Newly revealed documents show that NATO’s “kill list” for Afghanistan operations included not just senior Taliban leaders but those suspected of being low- and mid-level operatives as well as drug traffickers, Der Spiegel has reported.
Some of the secret documents, which are from 2009 to 2011, are from the trove released by Edward Snowden, the German paper states.
“The documents show that the deadly missions were not just viewed as a last resort to prevent attacks, but were in fact part of everyday life in the guerrilla war in Afghanistan,” Der Spiegel reports.

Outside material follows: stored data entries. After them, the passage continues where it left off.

/-- JOIN_REQUEST: the manager names the lowest free node number and a house time 2 ms ahead (R339).
DESIGN CHOICE, unsafe, log entry 59. -/
def State.joinRequest (s : State) (device : Nat) : State :=
  match (List.range 15).find? fun k => !(s.ring.order.contains (k + 1)) with
  | none => s.membership 4 0xFF device
  | some k =>
    let s1 := s.setRing { s.ring with join := some ⟨device, k + 1, false, none, []⟩ }
    s1.control 3 0 true (beBytes 8 device ++ [BitVec.ofNat 8 (k + 1)] ++ beBytes 8 (s.house.time + 2000000))

/-- JOIN_REQUEST; joins run one at a time (R338). -/
def execJoinRequest (device : Nat) (s : State) : Out :=
  .next (if s.up && s.isManager && s.ring.join.isNone then s.joinRequest device else s)

/-- JOIN_TIME: the joiner drives BYPASS_N high at T (R337, R339). -/
def execJoinTime (s : State) : Out :=
  if !s.up || s.ring.joining.isNone || !s.power.healthy || s.onRing then .next s
  else
    let r := s.ring
    .next ((s.setRing { r with east := { r.east with state := 1 }, west := { r.west with state := 1 } }).setPins
      { s.pins with bypass := some true })

/-- PROBE_TIMEOUT: no PROBE_REPLY within 10 ms (R339). -/
def execProbeTimeout (s : State) : Out := match s.ring.join with
  | none => .next s
  | some j =>
    if !j.probed then .next s
    else .next (((s.setRing { s.ring with join := none }).tell (.leave j.node) none).membership 1 j.node j.device)

/-- JOIN_WAIT_TIMEOUT: a joiner that has not heard JOIN keeps BYPASS_N low (R339). -/
def execJoinWaitTimeout (s : State) : Out :=
  .next (if s.ring.joining.isNone then s.setRing { s.ring with wantsJoin := false } else s)

/-- The manager steers every route away from a node's two segments, then orders it to leave (R340). -/
def State.leaveRequest (s : State) (node : Nat) : State :=
  let at' := { s.ring with node := node }
  let segs := [at'.segment .east, at'.segment .west]
  let down := (s.ring.down ++ segs).eraseDups
  let s1 := ((s.setRing { s.ring with down := down }).sendTopo).tell (.leave node) none
  let s2 := if node = s.ring.node then s1.setRing { s1.ring with leaving := true } else s1.takeLeave node
  s2.membership 0 node 0

/-- LEAVE_REQUEST. -/
def execLeaveRequest (node : Nat) (s : State) : Out :=
  .next (if s.up && s.isManager && s.ring.order.contains node then s.leaveRequest node else s)

/-- STANDBY_COPY (R341). -/
def execStandbyCopy (s : State) : Out :=
  .next (if s.up && s.isManager && s.ring.standby != 0xFF then
      s.net.inputs.foldl (fun s i => s.tellState s.ring.standby (.standby i)) s
    else s)

/-! ## Leases and epochs (R352, R353, R360) -/

/-- LEASE_RENEW: refused without effect below the epoch in use, and on a device that is neither manager nor standby. -/
def execLeaseRenew (epoch : Nat) (s : State) : Out :=
  .next (if s.up && s.leaseServed && decide (s.ring.epoch ≤ epoch) then s.renew epoch else s)

/-- LEASE_LAPSE (R352). -/
def execLeaseLapse (s : State) : Out := .next (if s.ring.lease = 1 then s.lapse else s)

/-- STANDBY_GRANT_LAPSE (R352). -/
def execStandbyGrantLapse (s : State) : Out := .next (if s.ring.lease = 3 then s.lapse else s)

/-- EPOCH_APPLY: at a frame boundary of the session (R353). -/
def execEpochApply (c : CellId) (s : State) : Out :=
  let x := s.cell c
  .next (if s.up && x.running && x.beam.started == 0 && x.str.epoch != s.ring.epoch then
      s.setCell c { x with str := { x.str with epoch := s.ring.epoch } }
    else s)

/-! ## Mirrors (R349 to R351, R361) -/

/-- RESYNC_REQUEST: on the primary, or from the shadow's record through its partner. -/
def State.requestResync (s : State) (c : CellId) : State :=
  let x := s.cell c
  if s.mirrorState c = 0 ∨ x.running = false then s
  else if x.sess.role = .primary then s.mirrorDiverged c
  else s.tellState x.sess.partNode (.resyncAsk x.sess.partCell c.val)

/-- RESYNC_REQUEST. -/
def execResyncRequest (c : CellId) (s : State) : Out := .next (if s.up then s.requestResync c else s)

/-- The checks of R320 on a new partner of a running session: what the tickets must share before a START.
DEDUCED, safe, log entry 83. -/
def newPartnerFault (order : List Nat) (own node : Nat) (ticket : Bytes) (v : RingView) : Option AdmitFault :=
  if node = own ∨ order.contains node = false ∨ v.partnerCode ≠ 0 then some (0x30, v.partnerCode)
  else if 100000 < v.pairDiff then some (0x31, v.pairDiff / 1000)
  else if slice v.partnerTicket 14 122 ≠ slice ticket 14 122 then some (0x32, 0)
  else if 160000 < v.segmentUsed + 1 then some (0x33, v.segmentNo)
  else none

/-- A PLAIN session takes a new shadow: keys before the resync (R361, R399). DEDUCED, safe, log entry 83. -/
def State.newPartner (s : State) (c : CellId) (node cell : Nat) (v : RingView) : State :=
  let x := s.cell c
  match newPartnerFault s.ring.order s.ring.node node x.sess.ticket v with
  | some f => s.noteRefusal c f.1 f.2
  | none =>
    let s1 := s.setCell c { x with sess := { x.sess with partNode := node, partCell := cell } }
    let s2 := s1.setObj (cellObj c 0x11) 2 (node % 256 * 256 + cell % 256)
    let s3 := ((s2.tellState node (.descriptor cell c.val x.sess.desc)).forwardImage node cell x.sess.image.data).sendKeyx c node
    if s3.fullOn c then s3.setMirrorState c 5 else (s3.setMirrorState c 2).startResync c

/-- MIRROR_NEW_PARTNER (R361). DEDUCED, safe, log entry 83. -/
def execMirrorNewPartner (c : CellId) (node : Nat) (cell : Nat) (v : RingView) (s : State) : Out :=
  let x := s.cell c
  .next (if s.up && x.sess.state == .running && x.sess.role == .primary && s.mirrorState c == 0 then s.newPartner c node cell v
    else s)

/-- BOUNDARY_RECORD_APPLIED: the shadow goes on from frame H, late by its slip (R349, R350). -/
def execBoundaryRecordApplied (c : CellId) (rec : Bytes) (slip : Nat) (s : State) : Out :=
  let x := s.cell c
  let m := s.mirrors[c]
  let due := s.up && x.sess.role == .shadow && x.beam.held && m.phase == .hold && m.record.any fun q => q.2 == rec
  if !due then .next s
  else match Config.boundaryCell rec with
    | none => .next s
    | some r =>
      let s1 := s.setCell c (x.applyRecord r)
      let s2 := s1.setMirror c { m with phase := .slip, record := none }
      let s3 := (s2.setObj (cellObj c 0x11) 7 (m.g % 2 ^ 32 * 2 ^ 32 + m.h % 2 ^ 32)).setObj (cellObj c 0x11) 3 slip
      .next (if slip = 0 then s3.inStep c else s3.setMirrorState c 4)

/-- The target of a migration at W: what it has held back goes, its egress opens in the source's role (R326, R351). -/
def Cell.swapIn (c : Cell) (role : Nat) (node partner : Nat) : Cell :=
  let c1 := c.str.queue.foldl (fun c _ => c.discard 0) c
  let c2 := { c1 with
    sess := { c1.sess with role := if role % 4 = 2 then .shadow else .primary, partNode := node, partCell := partner }
    str := { c1.str with egress := decide (role % 4 ≠ 2) } }
  (c2.composeNext.nextFrame).raise .sessState

/-- The swap on the target's device. -/
def State.swapIn (s : State) (c : CellId) : State :=
  let m := s.mirrors[c]
  let k := m.takes.getD (1, 0, 0)
  let pair := decide (4 ≤ k.1)
  let s1 := (s.onCell c fun x => x.swapIn k.1 k.2.1 k.2.2).setMirror c { Mirror.reset with pages := m.pages }
  let s2 := (s1.setObj (cellObj c 0x11) 2 (k.2.1 % 256 * 256 + k.2.2 % 256)).setMirrorState c (if pair then 1 else 0)
  let s3 := s2.setMeter c ((s2.meters[c]).mark 0 16)
  if pair then s3.tellState k.2.1 (.pair k.2.2 c.val) else s3

/-- MIGRATION_SWAP: at boundary W the source ends and the target goes on (R326, R351). -/
def execMigrationSwap (c : CellId) (s : State) : Out :=
  let x := s.cell c
  match (s.mirrors[c]).swap with
  | none => .next s
  | some t =>
    if !s.atBoundary c then .next s
    else if x.sess.state = .migrating then
      let s1 := (s.at t).setMeter c ((s.meters[c]).mark 0 16)
      .next (s1.endNow c 3)
    else if x.sess.role = .shadow then .next ((s.at t).swapIn c)
    else .next s

/-- MIGRATION_TIMEOUT: the target has not reached IN_STEP within 10 s; the source runs on, the target ends (R351). -/
def execMigrationTimeout (c : CellId) (s : State) : Out :=
  let x := s.cell c
  if !s.up || x.sess.state != .migrating || s.mirrorState c == 1 then .next s
  else
    let goal := s.copyTarget c
    let s1 := s.tellState goal.1 (.refuse goal.2 0x36 0)
    let s2 := (s1.setMirror c { Mirror.reset with pages := (s.mirrors[c]).pages }).onCell c fun x =>
      { x with sess := { x.sess with state := .running } }.raise .sessState
    .next (if (s.mirrors[c]).takes.any fun k => decide (4 ≤ k.1) then s2.startResync c else s2.setMirrorState c 0)

end Sys2Proof.Machine
end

As part of a strategy the White House called “escalate and exit” that started in 2009, NATO troops would start with a “cleansing” phase—killing insurgents. The paper cites Michael T. Flynn, the head of ISAF intelligence in Afghanistan, as saying during a briefing: “The only good Talib is a dead Talib.”
Among the documents cited and made publicly available by Der Spiegel is the Joint Prioritized Effects List (JPEL). It lists, with names redacted by the paper, 669 targets, their code names and one of four priority levels. The location for some of those on the list is across the border in Pakistan.
In contrast to claims made by the U.S. government regarding those targeted for assassination, one person who was put on the list in the summer of 2010 was an Afghan soldier named Hussein. Not a senior operational leader posing an imminent threat, Hussein was merely suspected of being part of an attack on ISAF forces, and his placement on the list was meant to use his death as a deterrent, the paper reports.
Der Spiegel reports that the search for the men on the list relied sometimes on only their cell phone signal, and that the NSA and its British counterpart, the GCHQ, maintained a list of these numbers. Voice recognition could be used to warrant an airstrike.
The paper quotes a secret British report from October 2010 as stating that the use of cell phone signals was “central to the success of operations.”